Saved entries:
»»

-- ==== Sys2Proof/Machine/Crc.lean ====
section
/-! DEFINITION. The crc8 primitive (40_crc8.md, R120 to R127): unit 0x1. It has no state. -/

namespace Sys2Proof.Machine

/-- crc8 over a byte list from a seed, for an instance of CRC8_STEP (R121). -/
def crc8With (step : Byte → Byte → Byte) : List Byte → Byte → Byte
  | [], s => s
  | b :: r, s => crc8With step r (step s b)

/-- One of the eight shifts of the reference instance (R124). -/
def crcRefShift (r : Byte) : Byte := if r.getLsbD 7 then (r <<< 1) ^^^ 0x07#8 else r <<< 1

/-- The reference instance of CRC8_STEP that the test vectors use (R124). The machine does not use it. -/
def crc8StepRef (c b : Byte) : Byte :=
  crcRefShift (crcRefShift (crcRefShift (crcRefShift (crcRefShift (crcRefShift (crcRefShift (crcRefShift (c ^^^ b))))))))

/-- The checksum of an AKP record: over the tag from seed 0, then over the data (R125). -/
def recordCrc (step : Byte → Byte → Byte) (tag : Byte × Byte) (data : List Byte) : Byte :=
  crc8With step data (crc8With step [tag.1, tag.2] 0#8)

/-- CRC8_STEP, code 0x10 (R122). Any agent may issue it (R84). -/
def execCrc8Step (c b : Byte) (s : State) : Out := .next (emit (.byte (Config.params.crc8Step c b)) s)

/-- CRC8, code 0x11 (R123). Any agent may issue it (R84). -/
def execCrc8 (bs : List Byte) (seed : Byte) (s : State) : Out :=
  .next (emit (.byte (crc8With Config.params.crc8Step bs seed)) s)

end Sys2Proof.Machine
end

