-- ==== Sys2Proof/Tests/Slice0.lean ====
section
/-! SUPPORT. Tests of the model against the worked examples and vectors of spec/ (95_test_vectors.md and the rules' own examples), the
words of every operation code written out from 30_encoding.md, and, for every obligation with hypotheses, a state and operands that meet
them. Every expected value is the spec's; the rule or vector is named above each theorem. -/

namespace Sys2Proof.Tests

set_option Elab.async false

open Sys2Proof.Machine Sys2Proof.Claims

/-! ## Small states -/

/-- The parameters of the spec's vectors: TIME_HZ = 960000, so P = 100 at 9600 baud, and the reference CRC. -/
def vec : Params := { Config.params with timeHz := 960000, crc8Step := crc8StepRef }

/-- 8N1 at 9600 baud. -/
def cfg8n1 : Cfg := { valid := true, baud := 9600, parity := false, stop2 := false, invert := false }

/-- A configured block with rings of four slots and a high line. -/
def small : State := { State.reset with
  cfg := cfg8n1
  pin := { tx := true, rx := true }
  txq := RingBuf.ofCapacity 4 0#8
  rxq := RingBuf.ofCapacity 4 0#8
  spq := RingBuf.ofCapacity 4 { dur := 0, lvl := false } }

/-- `small` with a step of this agent being taken. -/
def by_ (a : Agent) (s : State) : State := { s with issuer := a }

/-- A ring of four slots holding these bytes from slot 0 on, not full. -/
def ringOf (l : List Byte) : RingBuf Byte :=
  { buf := l ++ List.replicate (4 - l.length) 0#8, start := 0, tail := l.length, full := false }

/-- The full ring [1, 2, 3, 4] of vector RB-2. -/
def full1234 : RingBuf Byte := { buf := [1#8, 2#8, 3#8, 4#8], start := 0, tail := 0, full := true }

/-- The next state's part that a test looks at. -/
def after {α : Type} (o : Out) (f : State → α) : Option α := (nextOf o).map f

/-- The refusal of an outcome. -/
def refusalIn : Out → Option Refusal
  | .next _ => none
  | .fault _ => none
  | .refused r => some r

/-- The fault of an outcome. -/
def faultIn : Out → Option Fault
  | .next _ => none
  | .fault f => some f
  | .refused _ => none

/-- The index triple of a ring. -/
def idx {α : Type} (q : RingBuf α) : Nat × Nat × Bool := (q.start, q.tail, q.full)

/-- ASCII text as bytes. -/
def ascii (l : List Nat) : List Byte := l.map (BitVec.ofNat 8)

/-! ## Well-formedness -/

/-- R301: 9601 is no standard rate; R303: n is at least 1. -/
theorem test_illFormed_refused :
    Instr.wellFormed (.cfgSet 9601 false false false) = false ∧ Instr.wellFormed (.envTick 0) = false ∧
    Instr.wellFormed (.cfgSet 9600 false false false) = true ∧ Instr.wellFormed (.envTick 1) = true := by decide

/-- R6: the ends of STD_BAUDS. -/
theorem test_stdBauds_ends :
    Instr.wellFormed (.cfgSet 300 true true true) = true ∧ Instr.wellFormed (.cfgSet 115200 true true true) = true ∧
    Instr.wellFormed (.cfgSet 299 true true true) = false ∧ Instr.wellFormed (.cfgSet 115201 true true true) = false := by decide

/-! ## Decoding: each word as its fields, unit ++ q ++ f or unit ++ func (R80, R82, R84) -/

theorem test_decode_rb_txq :
    decode (0x0#4 ++ 0#1 ++ 0#3) [] = .ok .rbInitTxq ∧
    decode (0x0#4 ++ 0#1 ++ 1#3) [.byte 0x41#8] = .ok (.rbPushTxq 0x41#8) ∧
    decode (0x0#4 ++ 0#1 ++ 2#3) [.bytes [7#8, 8#8, 9#8]] = .ok (.rbPushBulkTxq [7#8, 8#8, 9#8]) ∧
    decode (0x0#4 ++ 0#1 ++ 5#3) [] = .ok .rbAvailableTxq := by decide

theorem test_decode_rb_rxq :
    decode (0x0#4 ++ 1#1 ++ 0#3) [] = .ok .rbInitRxq ∧
    decode (0x0#4 ++ 1#1 ++ 3#3) [] = .ok .rbPopRxq ∧
    decode (0x0#4 ++ 1#1 ++ 4#3) [.nat 300] = .ok (.rbPopBulkRxq 300) ∧
    decode (0x0#4 ++ 1#1 ++ 5#3) [] = .ok .rbAvailableRxq := by decide

theorem test_decode_crc :
    decode (0x1#4 ++ 0#4) [.byte 0x67#8, .byte 0x2D#8] = .ok (.crc8Step 0x67#8 0x2D#8) ∧
    decode (0x1#4 ++ 1#4) [.bytes [0x4C#8, 0x41#8], .byte 0#8] = .ok (.crc8 [0x4C#8, 0x41#8] 0#8) := by decide

theorem test_decode_bt :
    decode (0x2#4 ++ 0#4) [] = .ok .btSync ∧
    decode (0x2#4 ++ 1#4) [.nat 100] = .ok (.btAdvance 100) ∧
    decode (0x2#4 ++ 2#4) [] = .ok .btWait := by decide

theorem test_decode_tx :
    decode (0x3#4 ++ 0#4) [] = .ok .txStart ∧ decode (0x3#4 ++ 1#4) [] = .ok .txStep ∧
    decode (0x3#4 ++ 2#4) [] = .ok .txStop := by decide

theorem test_decode_rx :
    decode (0x4#4 ++ 0#4) [] = .ok .rxStart ∧ decode (0x4#4 ++ 1#4) [] = .ok .rxEdge ∧
    decode (0x4#4 ++ 2#4) [] = .ok .rxProcess ∧ decode (0x4#4 ++ 3#4) [] = .ok .rxFlush ∧
    decode (0x4#4 ++ 4#4) [] = .ok .rxStop := by decide

theorem test_decode_akp :
    decode (0x5#4 ++ 0#4) [.inst 7] = .ok (.akpInit 7) ∧
    decode (0x5#4 ++ 1#4) [.inst 7, .byte 0x5E#8] = .ok (.akpFeed 7 0x5E#8) := by decide
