-- ==== Sys2Proof/WellFormed.lean ====
section
/-! DEFINITION. Which terms of Instr are rows of the opcode table: the range conditions of
30_encoding.md R72, R75, R79 and of 43_message_schema.md R160 to R165. -/

namespace Sys2Proof

open Sys2Proof.Machine

/-- The payload is the canonical packing of a message of the schema with this id: one of the seven
message rows has this frame. -/
def isMessageFrame (id : Byte) (packed : List Byte) : Bool :=
  pack (unpack packed) == packed &&
    (match decodeMsg id (unpack packed) with
      | .ok _ => true
      | .error _ => false)

/-- The channel messages of R79's first five rows. -/
def isEventMessage (st d1 d2 : Byte) : Bool :=
  !d1.msb && !d2.msb &&
    ((st == 0xB0 && decide (1#8 ≤ d1) && decide (d1 ≤ 16#8)) ||
      ((st == 0x90 || st == 0x80) && decide (d1 ≤ 16#8)))

/-- The checks on each row's operands. -/
def Instr.wellFormed : Instr → Bool
  | .bpEnc => true
  | .bpDec => true
  | .fcBuild => true
  | .fcParse => true
  | .frame id p => p.all (fun b => decide (b < 0x80#8)) && !isMessageFrame id p
  | .enter => true
  | .ackEntered => true
  | .exit => true
  | .led es => (firstFault ledEntryFault 0 es).isNone
  | .ledRing es => (firstFault ledRingEntryFault 0 es).isNone
  | .oledFb fb => fb.length == 1024
  | .oledLabels title labels => labelsShape title labels
  | .group raw => decide (1 ≤ raw.length) && decide (raw.length ≤ 7)
  | .encTurn c v => decide (1#7 ≤ c) && decide (c ≤ 16#7) && decide (1#7 ≤ v) && decide (v ≤ 15#7)
  | .encUndef c v =>
    decide (1#7 ≤ c) && decide (c ≤ 16#7) && (v == 0 || decide (16#7 ≤ v))
  | .btnPress n v => decide (n ≤ 16#7) && decide (1#7 ≤ v)
  | .btnRel0 n => decide (n ≤ 16#7)
  | .btnRel n _ => decide (n ≤ 16#7)
  | .pass st d1 d2 => !isEventMessage st d1 d2

end Sys2Proof
end

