-- ==== Sys2Proof/Machine/ChannelMessages.lean ====
section
/-! DEFINITION. The rows of format CHMSG: each presents its three bytes to the DED, which is
DED.DEC (42_event_decoder.md R144; 30_encoding.md R79). The status bytes are from general knowledge
(R78, log 15). -/

namespace Sys2Proof.Machine

/-- ENC.TURN (R140, R146). -/
def execEncTurn (ctrl val : BitVec 7) (s : State) : Result :=
  .next (s.present 0xB0 (ctrl.setWidth 8) (val.setWidth 8))

/-- ENC.UNDEF (R147). -/
def execEncUndef (ctrl val : BitVec 7) (s : State) : Result :=
  .next (s.present 0xB0 (ctrl.setWidth 8) (val.setWidth 8))

/-- BTN.PRESS (R142). -/
def execBtnPress (note vel : BitVec 7) (s : State) : Result :=
  .next (s.present 0x90 (note.setWidth 8) (vel.setWidth 8))

/-- BTN.REL0 (R142). -/
def execBtnRel0 (note : BitVec 7) (s : State) : Result :=
  .next (s.present 0x90 (note.setWidth 8) 0)

/-- BTN.REL (R142). -/
def execBtnRel (note vel : BitVec 7) (s : State) : Result :=
  .next (s.present 0x80 (note.setWidth 8) (vel.setWidth 8))

/-- PASS (R143). -/
def execPass (st d1 d2 : Byte) (s : State) : Result := .next (s.present st d1 d2)

end Sys2Proof.Machine
end

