-- ==== Sys2Proof/Certificates/Slice0/Obligations.lean ====
section
/-! DEFINITION. The statements for the provers. Each docstring names the rule of spec/ it formalises,
or the sections it is derived from; where a clause rests on a choice of the model, the log entry. -/

open Sys2Proof Sys2Proof.Machine

/-! The BitPacker's functions. -/

/-- R102: the length of a packed sequence, and `packed_len` itself. -/
def Obligations.PackedLengthFormula : Prop :=
  (∀ raw : List Byte, (pack raw).length = packedLen raw.length) ∧
  (∀ n : Nat, packedLen n = n + ⌈(n : ℚ) / 7⌉₊ ∧ packedLen n = n + (n + 6) / 7) ∧
  packedLen 0 = 0 ∧ packedLen 7 = 8 ∧ packedLen 8 = 10 ∧ packedLen 14 = 16 ∧ packedLen 80 = 92 ∧
  packedLen 1024 = 1171 ∧
  StrictMono packedLen ∧ ∀ n : Nat, packedLen n % 8 ≠ 1

/-- R103: unpacking a packed sequence gives it back and meets no byte at or above 0x80; the converse
holds exactly for packed sequences, and so fails somewhere. -/
def Obligations.UnpackInvertsPack : Prop :=
  (∀ x : List Byte, unpack (pack x) = x ∧ highByte? (pack x) = none) ∧
  (∀ p : List Byte, highByte? p = none → (pack (unpack p) = p ↔ ∃ x, p = pack x)) ∧
  ∃ p : List Byte, highByte? p = none ∧ pack (unpack p) ≠ p

/-- Derived from R72 and R73: where each raw byte and each top-bits byte stands in the packed
sequence, bit by bit. -/
def Obligations.PackedBytesByIndex : Prop :=
  ∀ raw : List Byte,
    (∀ j, j < raw.length →
      (pack raw)[8 * (j / 7) + 1 + j % 7]? = some (raw.getD j 0 &&& 0x7F)) ∧
    (∀ g, 7 * g < raw.length → ∃ top : Byte,
      (pack raw)[8 * g]? = some top ∧
        ∀ i, i < 8 → top.getLsbD i = (decide (i < 7) && (raw.getD (7 * g + i) 0).getLsbD 7))

/-- Derived from R101 (its last sentence, that no other split works, does not hold of every pair of
sequences: of two sequences of zeros it fails, and it is stated here as "there is a split where it
is false"). -/
def Obligations.PackByteLaws : Prop :=
  (∀ raw : List Byte, ∀ b ∈ pack raw, b < 0x80#8) ∧
  pack [] = [] ∧
  (∀ raw : List Byte, (∀ b ∈ raw, b < 0x80#8) →
    (∀ g, 7 * g < raw.length → (pack raw)[8 * g]? = some 0) ∧
    ∀ j, j < raw.length → (pack raw)[8 * (j / 7) + 1 + j % 7]? = raw[j]?) ∧
  (∀ n j : Nat, j < n → (pack (List.replicate n 0xFF))[8 * (j / 7) + 1 + j % 7]? = some 0x7F) ∧
  (∀ n g : Nat, 7 * g < n → (pack (List.replicate n 0xFF))[8 * g]?
    = some (BitVec.ofNat 8 (2 ^ min 7 (n - 7 * g) - 1))) ∧
  (∀ a b : List Byte, a.length % 7 = 0 → pack (a ++ b) = pack a ++ pack b) ∧
  ∃ a b : List Byte, a.length % 7 ≠ 0 ∧ pack (a ++ b) ≠ pack a ++ pack b

/-- R106, which the spec derives from R104: the length of an unpacked sequence is a function of the
packed length. -/
def Obligations.UnpackedLengthFormula : Prop :=
  (∀ p : List Byte, (unpack p).length = rawLen p.length) ∧
  (∀ m : Nat, rawLen m = if m % 8 = 0 then 7 * (m / 8) else 7 * (m / 8) + m % 8 - 1) ∧
  rawLen 0 = 0 ∧ rawLen 1 = 0 ∧ rawLen 2 = 1 ∧ rawLen 8 = 7 ∧ rawLen 9 = 7 ∧ rawLen 10 = 8 ∧
  rawLen 92 = 80 ∧ rawLen 1171 = 1024 ∧ ∀ n : Nat, rawLen (packedLen n) = n

/-- R105, which the spec derives from R104: a lone final top-bits byte contributes nothing and
`pack` never makes one; the top-bits bits of bytes the final group does not have are never read. -/
def Obligations.UnpackAcceptsLoneAndStrayBits : Prop :=
  (∀ (q : List Byte) (t : Byte), q.length % 8 = 0 → unpack (q ++ [t]) = unpack q) ∧
  unpack [0x05] = [] ∧
  (∀ x : List Byte, (pack x).length % 8 ≠ 1) ∧
  (∀ (q ds : List Byte) (t t' : Byte), q.length % 8 = 0 → ds.length < 7 →
    (∀ i, i < ds.length → t.getLsbD i = t'.getLsbD i) →
    unpack (q ++ t :: ds) = unpack (q ++ t' :: ds)) ∧
  unpack [0x7E, 0x10] = [0x10]

/-- R111, which the spec derives from R100 and R104: the packed sequences, described byte by byte;
`unpack` is injective on them and on no more than them. -/
def Obligations.CanonicalPackedSequences : Prop :=
  (∀ p : List Byte, (∃ x, p = pack x) ↔
    (∀ b ∈ p, b < 0x80#8) ∧ p.length % 8 ≠ 1 ∧
      (p.length % 8 ≠ 0 → ∀ i, p.length % 8 - 1 ≤ i → i < 8 →
        (p.getD (8 * (p.length / 8)) 0).getLsbD i = false)) ∧
  (∀ x y : List Byte, unpack (pack x) = unpack (pack y) → pack x = pack y) ∧
  (∀ p : List Byte, (∀ b ∈ p, b < 0x80#8) → (pack (unpack p) = p ↔ ∃ x, p = pack x)) ∧
  unpack [0x05] = unpack [] ∧ unpack [] = []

««

• _TASK STATEMENT_
Copy out the lines of the records above in which the string "four" appears.

• _EXPECTED OUTPUT_
/-- A configured block with rings of four slots and a high line. -/
/-- A ring of four slots holding these bytes from slot 0 on, not full. -/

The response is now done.